# ch-test-scope: standard
FROM debian:stretch

ARG DEBIAN_FRONTEND=noninteractive
# Install needed OS packages.
RUN apt-get update \
 && apt-get install -y --no-install-recommends \
                    less \
                    openjdk-8-jre-headless \
                    procps \
                    python \
                    wget \
 && rm -rf /var/lib/apt/lists/*

# We want ch-ssh
RUN touch /usr/bin/ch-ssh

# Download and install Spark. Notes:
#
# 1. We aren't using SPARK_NO_DAEMONIZE to make sure can deal with daemonized
#    applications.
#
# 2. Spark is installed to /opt/spark, which is Spark's new default location.
#
# 3. We disapprove of Spark's master/slave terminology, but it's what the
#    scripts are called, so we don't see a way to avoid it currently.

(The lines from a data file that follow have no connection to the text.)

/-! ### Detector and tracker -/

theorem test_witness_CandidatesAndConfirmations_change :
    base.inReset = false ∧ Polarity.positive ≠ base.ct.reference ∧
    ∀ k, base.ct.candidate = some k → (base.ct.timebase + BitVec.ofNat 64 1999 - k.stamp).toNat < 2000 := by
  refine ⟨rfl, by decide, fun k h => ?_⟩
  have : ({ polarity := .negative, stamp := 0 } : Candidate) = k := by injection h
  subst this
  decide

theorem test_witness_CandidatesAndConfirmations_confirm :
    base.inReset = false ∧ base.ct.candidate = some { polarity := .negative, stamp := 0 } ∧
    ¬ (Polarity.negative = .positive ∧ base.ct.confirmed = some .negative) := by decide

/-- A change that finds the candidate of the release exactly 2,000 counts old: it is confirmed, and a candidate of the new polarity begins. -/
theorem test_witness_CandidatesAndConfirmations_overdue :
    base.inReset = false ∧ Polarity.positive ≠ base.ct.reference ∧
    base.ct.candidate = some { polarity := .negative, stamp := 0 } ∧
    2000 ≤ (base.ct.timebase + BitVec.ofNat 64 2000 - 0).toNat ∧
    after (exec (.referencePolarityChange 2000 .positive) base) (fun t =>
      t.ct.confirmed == some .negative && t.ct.candidate == some { polarity := .positive, stamp := 2000 }) = true := by
  decide +kernel

def firstCrossing : State :=
  { base with ct := { base.ct with
      confirmed := some .negative, candidate := some { polarity := .positive, stamp := 37000 } } }

theorem test_witness_CandidatesAndConfirmations_first_crossing :
    CrossingAt firstCrossing 37000 ∧ firstCrossing.ct.previous = none := ⟨⟨rfl, rfl, rfl⟩, rfl⟩

/-- SEEK at the shortest period in range and one below it. -/
theorem test_witness_CrossingWhileSearching_seek :
    (crossingState .seek 151516 none none 0 0).ct.tracker = .seek ∧
    (1000000 + BitVec.ofNat 64 151516 - 1000000 : Count).toNat = 151516 ∧
    (crossingState .free 151515 none none 0 0).ct.tracker = .free ∧
    (1000000 + BitVec.ofNat 64 151515 - 1000000 : Count).toNat < 151516 := by decide +kernel

/-- LOCKING with a last in-range period of 200,000: steady at a difference of 1,000, unsteady at 1,001, out of range at 238,096. -/
theorem test_witness_CrossingWhileSearching_locking :
    CrossingAt (crossingState .locking 201000 none (some 200000) 2 0) (1000000 + BitVec.ofNat 64 201000) ∧
    (crossingState .locking 201000 none (some 200000) 2 0).ct.previous = some 1000000 ∧
    (crossingState .locking 201000 none (some 200000) 2 0).ct.lastInRange = some 200000 ∧
    (((201000 : Nat) : Int) - (200000 : Nat)).natAbs * 200 ≤ 200000 ∧
    (crossingState .locking 201000 none (some 200000) 2 0).ct.runCount + 1 < 4 ∧
    200000 < (((201001 : Nat) : Int) - (200000 : Nat)).natAbs * 200 ∧
    238095 < (1000000 + BitVec.ofNat 64 238096 - 1000000 : Count).toNat :=
  ⟨crossingState_at .., rfl, rfl, by decide, by decide, by decide, by decide +kernel⟩

/-- LOCKING that came from FREE, at the first period out of range. -/
theorem test_witness_CrossingWhileSearching_returns_to_free :
    let s := crossingState .locking 238096 none (some 200000) 2 0
    let t := { s with ct := { s.ct with origin := .free } }
    CrossingAt t (1000000 + BitVec.ofNat 64 238096) ∧ t.ct.tracker = .locking ∧ t.ct.origin = .free ∧
      238095 < (1000000 + BitVec.ofNat 64 238096 - 1000000 : Count).toNat :=
  ⟨⟨rfl, rfl, rfl⟩, rfl, rfl, by decide +kernel⟩

/-- LOCKED with 200,000 accepted: accepted at a difference of 4,000, rejected at 4,001 as the second miss. -/
theorem test_witness_CrossingWhileTracking_locked :
    CrossingAt (crossingState .locked 204000 (some 200000) none 0 1) (1000000 + BitVec.ofNat 64 204000) ∧
    (crossingState .locked 204000 (some 200000) none 0 1).ct.accepted = some 200000 ∧
    (crossingState .locked 204000 (some 200000) none 0 1).ct.previous = some 1000000 ∧
    (((204000 : Nat) : Int) - (200000 : Nat)).natAbs * 50 ≤ 200000 ∧
    200000 < (((204001 : Nat) : Int) - (200000 : Nat)).natAbs * 50 ∧
    (crossingState .locked 204001 (some 200000) none 0 1).ct.missCount + 1 < 3 :=
  ⟨crossingState_at .., rfl, rfl, by decide, by decide, by decide⟩

/-- HOLDOVER: out of range, the first of a run, unsteady, and the third of a run. -/
theorem test_witness_CrossingWhileTracking_holdover :
    (CrossingAt (crossingState .holdover 238096 (some 200000) none 0 0) (1000000 + BitVec.ofNat 64 238096) ∧
      238095 < (1000000 + BitVec.ofNat 64 238096 - 1000000 : Count).toNat) ∧
    (CrossingAt (crossingState .holdover 238095 (some 200000) none 0 0) (1000000 + BitVec.ofNat 64 238095) ∧
      (1000000 + BitVec.ofNat 64 238095 - 1000000 : Count).toNat ≤ 238095 ∧
      (crossingState .holdover 238095 (some 200000) none 0 0).ct.runCount = 0) ∧
    (CrossingAt (crossingState .holdover 201001 (some 200000) (some 200000) 2 0) (1000000 + BitVec.ofNat 64 201001) ∧
      200000 < (((201001 : Nat) : Int) - (200000 : Nat)).natAbs * 200) ∧
    (CrossingAt (crossingState .holdover 201000 (some 200000) (some 200000) 2 0) (1000000 + BitVec.ofNat 64 201000) ∧
      0 < (crossingState .holdover 201000 (some 200000) (some 200000) 2 0).ct.runCount ∧
      (crossingState .holdover 201000 (some 200000) (some 200000) 2 0).ct.runCount + 1 < 4) :=
  ⟨⟨crossingState_at .., by decide +kernel⟩, ⟨crossingState_at .., by decide +kernel, rfl⟩,
    ⟨crossingState_at .., by decide⟩, ⟨crossingState_at .., by decide, by decide⟩⟩

/-- The fourth steady period, in LOCKING and in HOLDOVER, at the longest period in range. -/
theorem test_witness_FourthSteadyPeriodLocks :
    ∀ tracker, tracker = .locking ∨ tracker = .holdover →
      let s := crossingState tracker 238095 (some 200000) (some 238095) 3 0
      CrossingAt s (1000000 + BitVec.ofNat 64 238095) ∧ s.ct.previous = some 1000000 ∧ s.ct.lastInRange = some 238095 ∧
        s.ct.runCount = 3 ∧ s.ct.tracker = tracker ∧ (1000000 + BitVec.ofNat 64 238095 - 1000000 : Count).toNat ≤ 238095 :=
  fun _ _ => ⟨crossingState_at .., rfl, rfl, rfl, rfl, by decide +kernel⟩

theorem test_witness_MissesLeadToHoldover_timer :
    (lockedState 1 600000).inReset = false ∧ (lockedState 1 600000).ct.tracker = .locked ∧
    (lockedState 1 600000).ct.missTimer = some 600000 ∧ (lockedState 1 600000).ct.accepted = some 200000 ∧
    (lockedState 1 600000).ct.missCount + 1 < 3 ∧ 3 ≤ (lockedState 2 900000).ct.missCount + 1 := by decide

theorem test_witness_MissesLeadToHoldover_crossing :
    let s := crossingState .locked 195999 (some 200000) none 0 2
    CrossingAt s (1000000 + BitVec.ofNat 64 195999) ∧ s.ct.previous = some 1000000 ∧ s.ct.tracker = .locked ∧
      s.ct.accepted = some 200000 ∧ s.ct.missCount = 2 ∧ 200000 < (((195999 : Nat) : Int) - (200000 : Nat)).natAbs * 50 :=
  ⟨crossingState_at .., rfl, rfl, rfl, rfl, by decide⟩

/-! ### Front end and sample event -/

/-- The three cases of R12's table that differ, on the factory channel. -/
theorem test_witness_SampleTable :
    let high : RangeState := { range := .high, hold := 0, steady := true, last := 0 }
    let x := ChannelSettings.factory
    0 < { high with hold := 1 }.hold ∧
    (high.hold = 0 ∧ x.rangeMode = .auto ∧ high.range = .high ∧ (rangeConversion x high.range 32767).clipped = true) ∧
    (high.hold = 0 ∧ ¬ (rangeConversion x high.range 32766).clipped = true) := by decide +kernel

theorem test_witness_CalibrationAndSpans :
    let exact : Int := (((32767 : RawCode).toInt - 12) * (33000 : Nat)) + 16384
    (32987 : Int) * 32768 ≤ exact ∧ exact < (32987 + 1) * 32768 := by decide +kernel

/-- Every current channel in LOW with its test passed so far. -/
def lowRanges (s : State) : State :=
  let low : RangeState := { range := .low, hold := 0, steady := true, last := 9 }
  { s with fe := { ia := Quad.fill low, ib := Quad.fill low } }

/-- A range mode staged for IA of group 2. -/
def stagedMode (s : State) (m : RangeMode) : State :=
  { s with ss := { s.ss with staged := { s.ss.staged with
      channels := s.ss.staged.channels.set (.ia .g2) { StagedChannel.empty with rangeMode := some m } } } }

/-- A boundary inside a window of four cycles. -/
def insideWindow : State :=
  { windowEnd .empty with ae := { (windowEnd .empty).ae with
      clock := some { window := 300, firstCycle := 40, length := .w4, completed := 2 } } }

/-- The up-switch test at its bounds; a test point with a channel that passes, with each mode staged, and a boundary that is none. -/
theorem test_witness_CalibrationAndSpans_boundary :
    let s := lowRanges (atBoundary base)
    (AtBoundary s ∧ s.ae.clock = none ∧ (s.ss.working.channels.ia.get .g2).rangeMode = .auto ∧
      (s.fe.ia.get .g2).range = .low ∧ (s.fe.ia.get .g2).steady = true ∧ (s.ss.staged.channels.ia.get .g2).rangeMode = none) ∧
    (∀ m, AtBoundary (stagedMode s m) ∧ ((stagedMode s m).ss.staged.channels.ia.get .g2).rangeMode = some m) ∧
    (AtBoundary (lowRanges insideWindow) ∧ (lowRanges insideWindow).ae.clock ≠ none ∧ ¬ EndsWindow (lowRanges insideWindow) ∧
      ¬ EntersFree (lowRanges insideWindow)) ∧
    EndsWindow (windowEnd .empty) ∧ EntersFree (atBoundary (holdoverState 49)) ∧
    (currentSample ChannelSettings.factory (s.fe.ia.get .g2) 3000).value = 24000 := by
  refine ⟨⟨⟨rfl, rfl⟩, rfl, rfl, rfl, rfl, rfl⟩, fun m => ⟨⟨rfl, rfl⟩, rfl⟩, ⟨⟨rfl, rfl⟩, by decide, ?_, ?_⟩, ⟨⟨_, rfl, ?_⟩, ?_⟩, ⟨rfl, ?_⟩, ?_⟩
  · rintro ⟨⟨w, h, k⟩, -⟩
    have : ({ window := 300, firstCycle := 40, length := .w4, completed := 2 } : WindowClock) = w := by injection h
    subst this
    exact absurd k (by decide)
  · exact fun h => absurd h.1 (by decide)
  · decide
  · exact fun h => absurd h.1 (by decide)
  · decide
  · decide +kernel

def frozenRing (s : State) : State := { s with cr := { s.cr with state := .frozen } }

/-- The last sample event of a cycle, with a ring that runs and with a frozen one, with group 0's sets open, and in MAINTENANCE. -/
theorem test_witness_SampleEventDelivers :
    let last := fun (s : State) => { s with ct := { s.ct with issued := 119 } }
    let s := last (windowEnd .empty)
    s.inReset = false ∧ s.ct.issued < 120 ∧ s.cr.state ≠ .frozen ∧ (frozenRing s).cr.state = .frozen ∧
    s.ae.groupSets.get .g0 = some GroupSets.opened ∧ s.ae.groupSets.get .g1 = none ∧
    { s with mode := .maintenance }.mode = .maintenance := by decide +kernel

/-- A pair's set open, a clipped sample, and a set with its extremes named and one without. -/
theorem test_witness_SampleEventDelivers_pairs :
    let s := { base with ae := { base.ae with pairSets := base.ae.pairSets.set .p1 (some (AccSet.opened 6)) } }
    let b := (AccSet.opened 1).addWithExtremes 3 (-5) [⟨-5, true, false, true⟩]
    s.inReset = false ∧ s.ct.issued < 120 ∧ s.ae.pairSets.get .p1 = some (AccSet.opened 6) ∧ s.ae.pairSets.get .p0 = none ∧
    ((s.samplesOf (rawAt .acref 32767)).get .acref).clipped = true ∧
    (AccSet.opened 1).largest = none ∧ (AccSet.opened 1).smallest = none ∧ b.largest = some (-5) ∧ b.smallest = some (-5) ∧
    b.marks[0]? = some ⟨false, true⟩ := by
  decide +kernel

theorem test_witness_SpecialSampleEvents_hold :
    let r : RangeState := { range := .low, hold := 1, steady := false, last := 55 }
    let s := { base with fe := { ia := Quad.fill r, ib := Quad.fill r } }
    s.inReset = false ∧ s.ct.issued < 120 ∧ (s.fe.ia.get .g3).hold = 1 ∧ (s.fe.ib.get .g0).hold = 1 := by decide +kernel

theorem test_witness_SpecialSampleEvents_filter :
    let x := armedState.ss.working.comparator .g1 .c0
    let y := sourceSample (armedState.samplesOf (rawAt (.ia .g1) 4271)) .g1 x.source
    armedState.inReset = false ∧ armedState.ct.issued < 120 ∧ armedState.mode = .normal ∧ y.judged = true ∧
    x.rawOutput y.value = !(armedState.fc.get .g1 .c0).active ∧ (armedState.fc.get .g1 .c0).run + 1 = x.filter ∧
    (armedState.fc.get .g1 .c0).active = false ∧ x.tripArmed = true ∧ (armedState.gm.groups.get .g1).state ≠ .out := by
  decide +kernel

/-- HIGH at level 29 and LOW at level 128, at the threshold and one below it, judged and in a hold. -/
theorem test_witness_ComparatorJudgement :
    let high : CompSettings := { source := .ia, mode := .high, level := 29, filter := 4, tripArmed := false,
                                 freezeTrigger := false, report := false }
    let low : CompSettings := { high with source := .v, mode := .low, level := 128 }
    let y := fun (v : Int) (judged : Bool) => ({ value := v, held := false, clipped := false, judged := judged } : Sample)
    let c : CompState := { active := false, run := 3 }
    high.mode = .high ∧ low.mode = .low ∧ high.rawOutput (y 30720 true).value = true ∧
    high.rawOutput (y 30719 true).value = c.active ∧ low.rawOutput (y 16384 true).value = c.active ∧
    low.rawOutput (y (-5) true).value ≠ c.active ∧ (y 30720 false).judged = false ∧
    high.rawOutput (y 30720 true).value ≠ c.active ∧ c.run + 1 = high.filter ∧ { c with run := 2 }.run + 1 ≠ high.filter := by
  decide +kernel

/-- The comparators that offer a freeze trigger, as the statement writes them. -/
def offered (s : State) (raw : RawCodes) : List (GroupId × CompId) :=
  [(GroupId.g0, CompId.c0), (.g0, .c1), (.g1, .c0), (.g1, .c1), (.g2, .c0), (.g2, .c1), (.g3, .c0), (.g3, .c1)].filter fun gc =>
    let x := s.ss.working.comparator gc.1 gc.2
    (s.fc.get gc.1 gc.2).changes x (sourceSample (s.samplesOf raw) gc.1 x.source) && !(s.fc.get gc.1 gc.2).active &&
      x.freezeTrigger && s.ss.working.freeze.comparator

ARG URLPATH=https://www.apache.org/dist/spark/spark-2.4.6/
ARG DIR=spark-2.4.6-bin-hadoop2.7
ARG TAR=$DIR.tgz
RUN wget -nv $URLPATH/$TAR \
 && tar xf $TAR \
 && mv $DIR /opt/spark \
 && rm $TAR

# Very basic default configuration, to make it run and not do anything stupid.
RUN printf '\
SPARK_LOCAL_IP=127.0.0.1\n\
SPARK_LOCAL_DIRS=/tmp\n\
SPARK_LOG_DIR=/tmp\n\
SPARK_WORKER_DIR=/tmp\n\
' > /opt/spark/conf/spark-env.sh

# Move config to /mnt/0 so we can provide a different config if we want
RUN mv /opt/spark/conf /mnt/0 \
 && ln -s /mnt/0 /opt/spark/conf